# Digit Classification App

In [10]:
import warnings
warnings.filterwarnings('ignore')

import tensorflow as tf
from tensorflow import keras
from tensorflow.keras import Model
from tensorflow.keras.datasets import mnist
from tensorflow.keras.models import Sequential
from tensorflow.keras.layers import Dense, Dropout, Flatten
from tensorflow.keras.layers import Conv2D, MaxPooling2D
from tensorflow.keras import backend as K
import numpy as np
import pandas as pandas
from sklearn.model_selection import KFold
#import import_ipynb


import time, sys
from IPython.display import clear_output

%matplotlib inline
%matplotlib widget

import matplotlib as matplotlib
import matplotlib.pyplot as pyplot
from matplotlib.pyplot import figure
from matplotlib.pyplot import legend as Legend
from matplotlib.widgets import Button as mButton
from matplotlib.image import *
import matplotlib.widgets as m_widgets
import matplotlib.animation
import ipywidgets as widgets
from ipywidgets import interactive as interactive
from IPython.display import display
#from tensorflow.keras import backend as K
from tensorflow.keras.models import load_model
import random
from numpy.random import rand
import ipympl as ipl
from sklearn.manifold import TSNE
from sklearn import decomposition
from sklearn.preprocessing import StandardScaler
import seaborn as seaborn


In [6]:
#load training data + labels and testing data + labels
(train_data, train_labels), (test_data, test_labels) = mnist.load_data()

In [7]:
#load trained model
model = load_model('../digit_classification_model.h5')

In [8]:
#Loads the model history 
history=np.load('../my_history.npy',allow_pickle='TRUE').item()

In [5]:
def reshape_images(test_data, test_labels, train_data, train_labels):
    
    train_data = train_data.reshape(train_data.shape[0], 28, 28, 1)
    test_data = test_data.reshape(test_data.shape[0], 28, 28, 1)
    
    image_shape = (28, 28, 1)
    train_labels = keras.utils.to_categorical(train_labels)
    test_labels = keras.utils.to_categorical(test_labels)
    
    train_data = train_data.astype('float32')
    test_data = test_data.astype('float32')
    
    train_data /= 255
    test_data /= 255

In [6]:
reshape_images(test_data, test_labels, train_data, train_labels)

In [7]:
def select_image(test_data, index):
    
    '''Classifies the clicked image and displays the digit'''    
    
    image = test_data[index].reshape(1, 28, 28, 1)
    result = model.predict(image)
    return np.argmax(result), max(result)

In [8]:
def show_eval_score(test_data, test_labels, train_data, train_labels, rate_id):

    '''Dispalys the accuracy or loss percentage''' 

    train_data = train_data.reshape(train_data.shape[0], 28, 28, 1)
    test_data = test_data.reshape(test_data.shape[0], 28, 28, 1)
    
    image_shape = (28, 28, 1)

    train_labels = keras.utils.to_categorical(train_labels)
    test_labels = keras.utils.to_categorical(test_labels)
    
    train_data = train_data.astype('float32')
    test_data = test_data.astype('float32')
    
    train_data /= 255
    test_data /= 255


  
    rate = model.evaluate(test_data, test_labels, verbose=0)
    

    if(rate_id == 0):
        return rate[0]*100
    else:
        return rate[1]*100

In [9]:
class figure_image(object):
    
    
    def __init__(self, fig, index, test_data):
        '''A dummy class for storing references to figures'''

        self.fig = fig #Pyplot figure
 
        self.index = index #Image index in MNIST Test dataset
    
        self.test_data = test_data #MNIST test dataset, object copy
      
        self.ax = pyplot.gca() #Get current axes (rather than instantiate a new one)
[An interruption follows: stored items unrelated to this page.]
/-- 45_step_and_run.md R171 (D6): `execute_many` on a Ready state is `execute_one` on the word at the pc, then, where it
did not fault, `execute_many` from the next index. -/
def Obligations.ExecuteManyUnrollsToExecuteOne : Prop :=
  ∀ (s t : State) (words : List Word) (w : Word), streamAdmitted words → s.status = .running →
    words[s.pc.toNat]? = some w → executeOne s w = .next t →
    (t.status = .running → executeMany s words = executeMany { t with pc := t.pc + 1 } words) ∧
    (∀ f : Fault, t.status = .faulted f → executeMany s words = .next (t.withStream words))

/-- 45_step_and_run.md R177, R179 (inferences of the spec): every run over an admitted stream ends, Halted or Faulted,
where a further step changes nothing; it never moves the pc back; a well-ended run started at `pc <= N` ends at `N`,
and a run that faults ends below `N`. -/
def Obligations.EveryRunEnds : Prop :=
  ∀ (s : State) (words : List Word), streamAdmitted words → ∃ t : State, executeMany s words = .next t ∧
    t.phase ≠ .ready ∧ step t = .next t ∧ t.words = words ∧ s.pc.toNat ≤ t.pc.toNat ∧
    (s.status = .running → s.pc.toNat ≤ words.length → EndedWell t → t.pc.toNat = words.length) ∧
    (s.status = .running → t.phase = .faulted → t.pc.toNat < words.length)

/-- 70_reset_and_hazards.md R228 (d) (an inference of the spec): after `k` turns of the loop a run that did not fault
has its pc `k` further, or at the end of the stream: the pc counts the completed instructions. -/
def Obligations.ThePcCountsCompletedInstructions : Prop :=
  ∀ (s t : State) (k : Nat), streamAdmitted s.words → s.status = .running → s.pc.toNat ≤ s.words.length →
    cycles k s = .next t →
    (t.status = .running → t.pc.toNat = min (s.pc.toNat + k) s.words.length) ∧
    (∀ f : Fault, t.status = .faulted f → s.pc.toNat ≤ t.pc.toNat ∧ t.pc.toNat < min (s.pc.toNat + k) s.words.length)

/-- 45_step_and_run.md R182 (an inference of the spec, under D3, D4, D7): a stream of `addi $r,$r,k` words, of any
length, run from reset, ends Halted with the pc at the instruction count, no output, and each register holding the sum
of the immediates applied to it, modulo 2^32. -/
def Obligations.AllAddiStreamsAccumulate : Prop :=
  ∀ pairs : List (RegNum × Imm16), pairs.length < 2 ^ 32 → ∃ t : State,
    executeMany State.reset (pairs.map fun p => encode (.addi p.1 p.1 p.2)) = .next t ∧
    EndedWell t ∧ t.pc.toNat = pairs.length ∧ t.out = [] ∧
    ∀ r : RegNum, (t.x r).toNat = immediateSum r pairs % 2 ^ 32

/-- 20_memory.md R56, 70_reset_and_hazards.md R226: outputs appear in program order: the output of a step begins with
all the output before it, and grows only by one printed line, at a `syscall` word with number 0. -/
def Obligations.OutputGrowsOnlyByPrintedLines : Prop :=
  ∀ s t : State, step s = .next t →
    t.out = s.out ∨
    (t.out = s.out ++ printText (s.x params.regA0) ∧ s.x params.regV0 = 0 ∧
      ∃ w : Word, s.words[s.pc.toNat]? = some w ∧ opcodeField w = opcR ∧ functField w = params.fnSyscall)
end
        self.reset_button = widgets.Button(description="Reset", fontsize=16) #Clears classification output and resets
        
        self.reset_button.on_click(self.reset_button_clicked) #Function to reset 
        
                     
        self.label = self.ax.set_title("Click image to classify", fontsize=18) #Title of fig; classification displayed here
        
        self.cid = self.fig.canvas.mpl_connect('button_press_event', self.image_clicked) #Classify image when clicked
        
        
    def image_clicked(self, event):
        
        '''When the figure is clicked, the model is called to classify the image and output the predicted digit'''
        
        self.ax.set_title(select_image(test_data, self.index)[0], fontsize=18)
    
    def reset_button_clicked(self, event):
        '''Clears the output of a classification event'''
        
        
        self.ax.set_title("Click image to classify", fontsize=18)
        

        
    def show(self):
        pyplot.show()
        self.fig.show()

In [10]:
def create_progress_bar():
    
    '''Creates a standard progress bar to dispay during long computations.'''    
    
    progress_bar = widgets.IntProgress(value=0,
    min=0,
    max=10,
    step=1,
    description='Loading:',
    bar_style='', 
    orientation='horizontal')
    count = 0
    
    return progress_bar

In [11]:
def load_progress_bar(progress_bar, rate_id):
    
    '''Increments a progress bar while the accuracy or loss rate is being evaluated'''
    
    count=0
    while count <= 3:
        progress_bar.value += 1
        time.sleep(.1)
        count+=1

    score = show_eval_score(test_data, test_labels, train_data, train_labels, rate_id)

    while count <= 10:
        progress_bar.value += 1 # signal to increment the progress bar
        time.sleep(.4)
        count += 1
        
    return score

In [12]:
def get_loss_rate(event, button, vbox):
    
    '''Evaluates the loss of the model and displays it. If loss rate is already displayed,
    it is cleared and reset.'''    
    
    percent_label = widgets.Label(value='')
    total_tested_label = widgets.Label(value='')
    total_loss_label = widgets.Label(value='')
    
    
    
    
    progress_bar = create_progress_bar()
    
    if(len(button.description) > 6):
        
        vbox.children += (progress_bar, percent_label, total_tested_label, total_loss_label,)
        
        score = load_progress_bar(progress_bar, 0)
        total_tested = len(test_data)
        total_loss = int(len(test_data) * (score/100))
        
        percent_label.value = str(score)+' % loss'
        total_tested_label.value = "Number of images tested: "+str(total_tested)
        total_loss_label.value = "Number of missed predictions: "+str(total_loss)
        
        button.description = "Clear"
        
        progress_bar.value = 10
        time.sleep(.2)
        progress_bar.layout.visibility = 'hidden'
        
        
    else:
        button.description = "Show Loss Rate:"
        vbox.children=[]



In [13]:
def get_accuracy_rate(event, button, vbox):
    
    '''Evaluates the accuracy of the model and displays it. If accuracy rate is already displayed,
    it is cleared and reset.'''    
    
    percent_label = widgets.Label(value='')
    total_tested_label = widgets.Label(value='')
    total_correct_label = widgets.Label(value='')
    
    
    progress_bar = create_progress_bar()
    
    
    
    if(len(button.description) > 6):
        
        vbox.children += (progress_bar, percent_label, total_tested_label, total_correct_label) 
        score = load_progress_bar(progress_bar, 1)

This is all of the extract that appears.